Mr Lawrence said when he visited the girl on the weekend, he took a colouring book and asked her to write her name.

“She writes her name, it is CAV 020 … the boat number which she comes into the country with,” he said.

“That is her designation now.”

Mr Lawrence said he had asked the girl about Nauru.

“She said she is scared. I [asked] her to do a drawing … the drawing depicts a figure, which has stitched lips together in red crayon,” he said.

Mr Lawrence said the family had given their permission for the girl’s story to be made public, because they were desperate not to be returned to Nauru.

“She is a five-year-old girl, and five-year-old girls do not go to jail, never mind an unsafe dangerous dump, which is what Nauru is,” he said.

“This is obscene, this is an Australian obscenity, and not only are we paying for it, we are committing it.”

Mr Lawrence said the girl’s family are growing more desperate to stay in Australia.

“Our Government’s plan for that young girl [is] to be returned to where she has come from, having already spent over one year in a jail facility which would be unsafe for an adult male Australian criminal,” he said.

Mr Lawrence said he had begun court action against the Department of Immigration and Border Protection to stop the family’s forced return.

“That is why we are injuncting [sic] the Department of Immigration, to prevent this happening, and we are also seeking a remedy that she be released, with her parents, and put into the custody — via a community visa — of uncles who live in Sydney.”

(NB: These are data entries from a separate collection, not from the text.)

theorem Entry.merge_priority (o n : Entry) :
    (o.merge n).priority = if n.priority = .urgent then .urgent else o.priority := by
  unfold Entry.merge; dsimp only; split <;> rfl

/-- A merge keeps the order and the names of the queue (R109). -/
theorem QueueOk.merge {q : List Entry} (h : QueueOk q) (o n : Entry)
    (ho : q.find? (fun e => e.named n.string n.kind) = some o) : QueueOk (mergeQueue o n q) := by
  have hn : o.named n.string n.kind = true := List.find?_some (p := fun e : Entry => e.named n.string n.kind) ho
  have hk : o.string = n.string ∧ o.kind = n.kind := by simpa [Entry.named] using hn
  have hm := List.mem_of_find?_eq_some ho
  unfold mergeQueue
  split
  · refine (h.filter _).join _ ?_
    intro x hx
    have := (List.mem_filter.mp hx).2
    simp only [Entry.merge_string, Entry.merge_kind, hk.1, hk.2]
    simpa using this
  · next hc =>
    have key : ∀ e ∈ q, e.named n.string n.kind = true → e = o := by
      intro e he hen
      have h1 : e.string = n.string ∧ e.kind = n.kind := by simpa [Entry.named] using hen
      exact List.inj_on_of_nodup_map h.once he hm (by simp [h1.1, h1.2, hk.1, hk.2])
    refine ⟨?_, ?_⟩
    · have : (q.map fun e => if e.named n.string n.kind then e.merge n else e).map (fun e => (e.string, e.kind))
          = q.map fun e => (e.string, e.kind) := by
        rw [List.map_map]
        refine List.map_congr_left fun e _ => ?_
        simp only [Function.comp]
        split <;> simp
      unfold namesOnce; rw [this]; exact h.once
    · refine List.pairwise_map.mpr ?_
      have hpr : ∀ e ∈ q, (if e.named n.string n.kind then e.merge n else e).priority = e.priority := by
        intro e he
        split
        · next hen =>
          have := key e he hen
          subst this
          rw [Entry.merge_priority]
          split
          · next hu =>
            cases hp : e.priority with
            | normal => exact absurd ⟨hp, hu⟩ hc
            | urgent => rfl
          · rfl
        · rfl
      refine h.urgent.imp_of_mem ?_
      intro a b ha hb hab
      rw [hpr a ha, hpr b hb]; exact hab

theorem find_none_named {q : List Entry} {i : Str} {k : RoundKind}
    (h : q.find? (fun e => e.named i k) = none) : ∀ x ∈ q, x.named i k = false := by
  intro x hx
  simpa using List.find?_eq_none.mp h x hx

@[simp] theorem evolves_removeEntry (h : State.Evolves wet com s t) (i : Str) (k : RoundKind) : State.Evolves wet com s (t.removeEntry i k) :=
  evolves_queue h _ fun q => q.filter _

@[simp] theorem evolves_withdrawWater (h : State.Evolves wet com s t) (i : Str) : State.Evolves wet com s (t.withdrawWater i) := by
  unfold State.withdrawWater; split
  · exact evolves_markScan (evolves_removeEntry h i _)
  · exact h

@[simp] theorem evolves_enqueue (h : State.Evolves wet com s t) (n : Entry) : State.Evolves wet com s (t.enqueue n) := by
  unfold State.enqueue; split
  · next e => exact evolves_markScan (evolves_queue h _ fun q => q.merge _ _ e)
  · next e => exact evolves_markScan (evolves_queue h _ fun q => q.join _ (find_none_named e))

end

end Sys2Proof.Machine
end

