@[simp] theorem evolves_engage (h : State.Evolves wet true s t) : State.Evolves wet true s (t.engage) := by
  unfold State.engage; exact evolves_markScan (evolves_modMgmt h _ rfl)

@[simp] theorem evolves_applyImage (h : State.Evolves true true s t) (x : TableId) (b : List Byte) :
    State.Evolves true true s (t.applyImage x b) := by
  have h1 := evolves_modMgmt (evolves_images h (t.images.put x b)) (fun m => { m with loaded := m.loaded.add x }) rfl
  have h2 := evolves_modMgmt (evolves_blocksAct h1 x (t.images.get x) t.staleMs) Mgmt.emptied rfl
  unfold State.applyImage
  exact evolves_markScan (evolves_ite (evolves_engage h2) h2)

@[simp] theorem evolves_applyPending (h : State.Evolves true true s t) :
    State.Evolves true true s (t.applyPending) := by
  unfold State.applyPending; split <;> simp (maxDischargeDepth := 50) [h]

@[simp] theorem evolves_deferredCommit (h : State.Evolves true true s t) :
    State.Evolves true true s (t.deferredCommit) := by
  have k := evolves_marks h { t.marks with commit := false }
  unfold State.deferredCommit; exact evolves_ite (evolves_applyPending k) k

end

end Sys2Proof.Machine
end

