-- ==== Sys2Proof/Laws/Settle.lean ====
section
/-! SUPPORT. What the passing of time, the output arbiter and the settlement of an event leave and keep. -/

namespace Sys2Proof.Machine

/-! ## The bounds along an evolution -/

/-- What the blocks make of a state keeps every bound of a run. -/
theorem State.Evolves.ok {wet com : Bool} {s t : State} (h : State.Evolves wet com s t) (k : s.Ok) : t.Ok := by
  have hm : t.mgmt.clock = s.mgmt.clock := congrArg (fun x => x.2.2.2.1) h.mgmt
  have hr : t.ring.gasStop = s.ring.gasStop := congrArg (fun x => x.1.2.2.2.2) h.ring
  have hs : t.site.gasLatch = s.site.gasLatch := congrArg (fun x => x.2.2.1) h.site
  refine ⟨h.ringOk k.ring, h.countsOk k.counts, h.cellsOk k.cells, ?_, ?_, h.queueOk k.queue, h.siteOk k.site,
    h.pumpOk k.pump⟩
  · rw [hm]; exact k.clock
  · have := k.gas
    unfold State.GasOk at this ⊢
    rw [hr, hs]; exact this

section
variable {wet com : Bool} {s t : State}

theorem State.Evolves.ownAddress (h : State.Evolves wet com s t) : t.ring.ownAddress = s.ring.ownAddress :=
  congrArg (fun x => x.1.1) h.ring

theorem State.Evolves.rx (h : State.Evolves wet com s t) : t.ring.rx = s.ring.rx :=
  congrArg (fun x => x.1.2.1) h.ring

theorem State.Evolves.rxLast (h : State.Evolves wet com s t) : t.ring.rxLast = s.ring.rxLast :=
  congrArg (fun x => x.1.2.2.1) h.ring

theorem State.Evolves.lastGood (h : State.Evolves wet com s t) : t.ring.lastGood = s.ring.lastGood :=
  congrArg (fun x => x.1.2.2.2.1) h.ring

theorem State.Evolves.gasStop (h : State.Evolves wet com s t) : t.ring.gasStop = s.ring.gasStop :=
  congrArg (fun x => x.1.2.2.2.2) h.ring

theorem State.Evolves.forward (h : State.Evolves wet com s t) : t.ring.forward = s.ring.forward :=
  congrArg (fun x => x.2.1.1) h.ring

theorem State.Evolves.sending (h : State.Evolves wet com s t) : t.ring.sending = s.ring.sending :=
  congrArg (fun x => x.2.1.2.1) h.ring

theorem State.Evolves.counts (h : State.Evolves wet com s t) : t.ring.counts.kept = s.ring.counts.kept :=
  congrArg (fun x => x.2.2) h.ring

theorem State.Evolves.src (h : State.Evolves wet com s t) : t.site.src = s.site.src :=
  congrArg (fun x => x.1.1) h.site

theorem State.Evolves.gas (h : State.Evolves wet com s t) : t.site.gas = s.site.gas :=
  congrArg (fun x => x.1.2.1) h.site

theorem State.Evolves.reslow (h : State.Evolves wet com s t) : t.site.reslow = s.site.reslow :=
  congrArg (fun x => x.1.2.2.1) h.site

theorem State.Evolves.trig (h : State.Evolves wet com s t) : t.site.trig = s.site.trig :=
  congrArg (fun x => x.1.2.2.2) h.site

theorem State.Evolves.gasLatch (h : State.Evolves wet com s t) : t.site.gasLatch = s.site.gasLatch :=
  congrArg (fun x => x.2.2.1) h.site

theorem State.Evolves.fanFail (h : State.Evolves wet com s t) : t.site.fanFail = s.site.fanFail :=
  congrArg (fun x => x.2.2.2) h.site

theorem State.Evolves.cursor (h : State.Evolves wet com s t) : t.mgmt.cursor = s.mgmt.cursor :=
  congrArg (fun x => x.1) h.mgmt

theorem State.Evolves.clock (h : State.Evolves wet com s t) : t.mgmt.clock = s.mgmt.clock :=
  congrArg (fun x => x.2.2.2.1) h.mgmt

theorem State.Evolves.minuteEnd (h : State.Evolves wet com s t) : t.mgmt.minuteEnd = s.mgmt.minuteEnd :=
  congrArg (fun x => x.2.2.2.2) h.mgmt

end

/-! ## The arbiter (R167) -/

/-- The arbiter keeps the Ring Port's bounds. -/
theorem Ring.arbitrate_ok {r : Ring} (now : Nat) (h : r.Ok) : (r.arbitrate now).Ok := by
  unfold Ring.arbitrate
  split
  · exact h
  · split
    · unfold Ring.beginReply
      split
      · exact h
      · next e =>
        have hl := h.replies
        rw [e] at hl
        refine { h with replies := ?_, replyWait := Nat.zero_le _, fwdSkip := ?_ }
        · simp only [List.length_cons] at hl ⊢; omega
        · have := h.fwdSkip
          dsimp only [Ring.skipUp]; split <;> omega
    · unfold Ring.beginForward
      split
      · exact h
      · next e =>
        have hl := h.forward
        rw [e] at hl
        refine { h with forward := ?_, replyWait := ?_, fwdSkip := Nat.zero_le _ }
        · simp only [List.length_cons] at hl ⊢; omega
        · have := h.replyWait
          dsimp only [Ring.waitUp]; split <;> omega
    · unfold Ring.beginOrder
      split
      · exact h
      · next e =>
        have hl := h.orders
        have h1 := h.oneEach
        have h2 := h.gas
        rw [e] at hl h1 h2
        refine { h with orders := ?_, replyWait := ?_, fwdSkip := ?_, oneEach := ?_, gas := ?_ }
        · simp only [List.length_cons] at hl ⊢; omega
        · have := h.replyWait
          dsimp only [Ring.waitUp]; split <;> omega
        · have := h.fwdSkip
          dsimp only [Ring.skipUp]; split <;> omega
        · exact List.Nodup.of_cons (by simpa [oneOrderEach] using h1)
        · exact fun g w hw => h2 g w (List.mem_cons_of_mem _ hw)
    · exact h

/-- The arbiter takes from the three places alone: what it keeps of the Ring Port. -/
theorem Ring.arbitrate_kept (now : Nat) (r : Ring) :
    (r.arbitrate now).ownAddress = r.ownAddress ∧ (r.arbitrate now).rx = r.rx ∧ (r.arbitrate now).rxLast = r.rxLast
      ∧ (r.arbitrate now).counts = r.counts ∧ (r.arbitrate now).noticeLost = r.noticeLost
      ∧ (r.arbitrate now).gasStop = r.gasStop ∧ (r.arbitrate now).sight = r.sight
      ∧ (r.arbitrate now).lastGood = r.lastGood ∧ (r.arbitrate now).repeatDue = r.repeatDue
      ∧ (r.arbitrate now).thin = r.thin ∧ (r.arbitrate now).orderCount = r.orderCount := by
  unfold Ring.arbitrate Ring.beginReply Ring.beginForward Ring.beginOrder
  (repeat' split) <;> simp

/-- While a frame is being sent the arbiter does nothing. -/
theorem Ring.arbitrate_sending {now : Nat} {r : Ring} {x : Sending} (h : r.sending = some x) : r.arbitrate now = r := by
  simp [Ring.arbitrate, h]

/-! ## Settlement (log 5) -/

/-- The settlement of an event: what the blocks make of it, and then the arbiter, with the marks cleared. -/
theorem State.settle_blocks (s : State) :
    ∃ u : State, State.Evolves true true s u ∧ s.settle = { u.arbitrate with marks := {} } :=
  ⟨_, evolves_followSite (evolves_scan (evolves_followSite (evolves_deferredCommit (evolves_followSite (.refl s))))), rfl⟩

/-- The settlement keeps every bound of a run. -/
theorem State.settle_ok {s : State} (h : s.Ok) : s.settle.Ok := by
  obtain ⟨u, e, r⟩ := s.settle_blocks
  rw [r]
  have k := e.ok h
  exact { k with ring := Ring.arbitrate_ok _ k.ring, counts := by
                  show ((u.ring.arbitrate _).counts).Ok
                  rw [(Ring.arbitrate_kept _ _).2.2.2.1]; exact k.counts
                 gas := by
                  show (u.ring.arbitrate _).gasStop = _
                  rw [(Ring.arbitrate_kept _ _).2.2.2.2.2.1]; exact k.gas }

section
variable (s : State)

theorem State.settle_pending : s.settle.pending = s.pending := by
  obtain ⟨u, e, r⟩ := s.settle_blocks; rw [r]; exact e.pending

theorem State.settle_now : s.settle.now = s.now := by
  obtain ⟨u, e, r⟩ := s.settle_blocks; rw [r]; exact e.now

theorem State.settle_trigLevel : s.settle.trigLevel = s.trigLevel := by
  obtain ⟨u, e, r⟩ := s.settle_blocks; rw [r]; exact e.trigLevel

theorem State.settle_site_kept : s.settle.site.kept = s.site.kept := by
  obtain ⟨u, e, r⟩ := s.settle_blocks; rw [r]; exact e.site

theorem State.settle_mgmt_kept : s.settle.mgmt.kept = s.mgmt.kept := by
  obtain ⟨u, e, r⟩ := s.settle_blocks; rw [r]; exact e.mgmt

In a statement, the Department of Immigration and Border Protection said “persons brought to Australia from a Regional Processing Centre (RPC) for medical reasons are clearly informed and clearly know that they will be returned to the RPC to continue their refugee assessment and processing”.

“Those who are subject to regional processing arrangements will have their claims assessed in that way and will never be settled in Australia.

“The department does not comment on transfer arrangements of individuals.”